Capturing the Creative Process as Meditative Transcendence to Becoming Traviata.

Giuseppi Verdi’s La Traviata is, without a doubt, an operatic masterpiece.  As such, it sits comfortably at the top-tier of the operatic repertoire worldwide.  Unquestionably top ten, if not top five or top three.

It is a love tragedy of mythic proportions with all the right ingredients:  a ravishingly seductive score; memorable tunes frequently sampled today; and a classically melodramatic tragic end.   No wonder the work has often fascinated film directors in their desire to “fix” the creative process into film, warranting a longer shelf life than a live theatrical run.

The Italian theatre and film director Mario Lanfranchi — the first to bring opera to the small screen — did a version in 1967.    Franco Zeffirelli, of 1968’s Romeo and Juliet fame —  directed another version in 1983 with Teresa Stratas and Plácido Domingo.

Now comes a scaled-down version from Jean-François Sivadier, a theatre and opera director and an actor himself.   This one stars the world-renown coloratura soprano  Natalie Dessay as Violetta and the American tenor Charles Castronovo as Alfredo.   The production, commissioned for the International Festival of Lyric Art in Aix-en-Provence in 2011, was captured in its creation by the documentary director Philippe Béziat.  The work is titled Becoming Traviata, and it is a joy to watch.  It is literally, in situ, the creation of a master work, and we are witnesses to the give-and-take of the art of collaboration.

The documentary film moves at the pace of the opera itself.  There is the initial adjustment to the material, the identification of characters, a statement of the theatrical perspective for the Aix-en-Provence production.  But before you know it, we are participants in Violetta’s big Parisian party in Act I.  And, of course, that famous toasting song (Brindisi).

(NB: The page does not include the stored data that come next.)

-- ==== Sys2Proof/Machine/AtomicOps.lean ====
section
/-! DEFINITION. The arithmetic of atomics: one step on a location, and the merge of lanes that share one
(spec/03_numbers.md R118; spec/11_ordering.md R313, R314, R316). -/

namespace Sys2Proof.Machine

/-- Access size of a type code: 8 bytes for types 2 and 3 (R313). -/
def atomBytes (ty : Nat) : Nat := if ty = 2 ∨ ty = 3 then 8 else 4

/-- A floating-point step in a format: subnormals kept, canonical NaNs, no flags. -/
def floatStep (f : Fmt) (op o v : Nat) : Nat :=
  match op with
  | 9 => (f.result .rn 0 false ((f.unpack o).add .rn (f.unpack v))).1
  | 10 => (f.minMax false false o v).1
  | _ => (f.minMax true false o v).1

/-- An integer step of a width and signedness, on values below 2^w (R313). -/
def intStep (w : Nat) (signed : Bool) (op o v cmp : Nat) : Nat :=
  let flip (x : Nat) : Nat := if signed then (x + 2 ^ (w - 1)) % 2 ^ w else x
  match op with
  | 0 => (o + v) % 2 ^ w
  | 1 => if flip v < flip o then v else o
  | 2 => if flip o < flip v then v else o
  | 3 => o &&& v
  | 4 => o ||| v
  | 5 => o ^^^ v
  | 6 => v
  | 7 => if v ≤ o then 0 else (o + 1) % 2 ^ w
  | 8 => if o = 0 ∨ v < o then v else o - 1
  | _ => if o = cmp then v else o

/-- One half of a pair type: exch replaces it, the floating-point operations step it. -/
def halfStep (f : Fmt) (op o v : Nat) : Nat := if op = 6 then v else floatStep f op o v

/-- One step on a location: old value o, operand v, compare value cmp; hm names the halves of a pair type,
whose steps are taken together (R316; DEDUCED, log entry 69). -/
def atomStep (op ty hm o v cmp : Nat) : Nat :=
  match ty with
  | 0 => intStep 32 true op o v cmp
  | 1 => intStep 32 false op o v cmp
  | 2 => intStep 64 true op o v cmp
  | 3 => intStep 64 false op o v cmp
  | 4 => if op = 6 then v else if op = 12 then (if o = cmp then v else o) else floatStep fp32 op o v
  | t =>
    let f := if t = 5 then bf16 else fp16
    let lo := if hm % 2 = 1 then halfStep f op (o % 65536) (v % 65536) else o % 65536
    let hi := if hm / 2 % 2 = 1 then halfStep f op (o / 65536) (v / 65536) else o / 65536
    lo + 65536 * hi

/-- Operations whose lanes merge (R118); the others apply lane by lane. -/
def atomMerges (op : Nat) : Bool := decide (op ≤ 5) || (decide (9 ≤ op) && decide (op ≤ 11))

/-- The lanes of one address applied to its old value: the new value, and what each lane returns, ascending. Lanes
are (operand, compare value). -/
def atomLanes (op ty hm o : Nat) (vs : List (Nat × Nat)) : Nat × List Nat :=
  if atomMerges op then
    match vs with
    | [] => (o, [])
    | (v0, _) :: rest =>
      let (m, rets) := rest.foldl (fun (acc : Nat × List Nat) v =>
        (atomStep op ty hm acc.1 v.1 0, acc.2 ++ [atomStep op ty hm o acc.1 0])) (v0, [o])
      (atomStep op ty hm o m 0, rets)
  else
    vs.foldl (fun (acc : Nat × List Nat) v => (atomStep op ty hm acc.1 v.1 v.2, acc.2 ++ [acc.1])) (o, [])

/-- The class of an operation in an UP word's opmask (12 R332). -/
def opmaskBit (op : Nat) : Nat :=
  match op with
  | 0 => 0
  | 1 => 2
  | 2 => 2
  | 3 => 1
  | 4 => 1
  | 5 => 1
  | 7 => 5
  | 8 => 5
  | 9 => 3
  | _ => 4

end Sys2Proof.Machine
end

In his typical documentary style, Philippe Béziat keeps the camera close to the set, in the proximity of the stage.  Only on two occasions are we taken out of this theatre-box setting.  One was successful, as the artistic technicians discuss the details over an outdoor luncheon in a stereotypically Provencal setting.  A sort of “Luncheon of the Boating Party” without the boat.   Near the end, Béziat moves us out from the tense stage setting, where the camera wonders through the streets of Aix-en-Provence.  At first, I thought we were entering the festival arena to witness the finished product.  Not so.  This was an unavoidable deficit.

Nonetheless, the film highlights the strength of the performances of the Aix-en-Provence production.  Maybe it is because Sivadier is an actor himself that he focuses so much on the physical and emotional expressions of his actors.  Watching the film, I reached a new appreciation for the highly complex skills of these operatic artists:  not only do they have to sing those complicated songs, they have to convey the emotions and move the narrative along with a twist of the torso, each lifted finger, that gentle hand slide along the face, or that rough thrust of currency to one’s face as a sign of disgust and humiliation.  No step, no gesture is wasted.  Each one is choreographed to match the dramatic mood of Verdi’s musical narrative.  What a valentine to the job of a director.

The cast is magnificent.  Natalie Dessay’s Violetta is mesmerizing in every scene and in every frame.  She is both playful and deadly serious, always delivering the stellar performance demanded by Sivadier both musically and dramatically.  She is simply spellbinding, even as we witness her repeated choreographed death fall as the credits run at the end.

In contrast to the lush and ornamented score, Sivadier gives us minimal, yet effective, staging:  a bare crystal chandelier; rolled panels of fabric depicting clouds or a field of flowers straight from Monet; a single red flower in a simple drinking glass.  Spare so as not to distract from the music and the dramatic action.   And when flourish is appropriate, Sivadier delivers it, and delivers it heavy:  the make-up removal cold crème; gold leaf showering from the heavens; the tense gesture of a death collapse.  And through it all, the creative process is fixed on film and on the soundtrack.  Rehearsals are tweaked on film while we hear the finished work in the background.  Perfection is reached before our very eyes.  Like the final opera itself, we, the audience, are transformed by the journey.  Like Dessay’s Violetta, we too are molded by the skills of the artist.  By Sivadier for La Traviata, and by Béziat in Becoming Traviata.  As the titular meaning, Natalie Dessay is the classic “Fallen Woman/Traviata” and we, the viewer, have fallen along with her.  Fallen in love.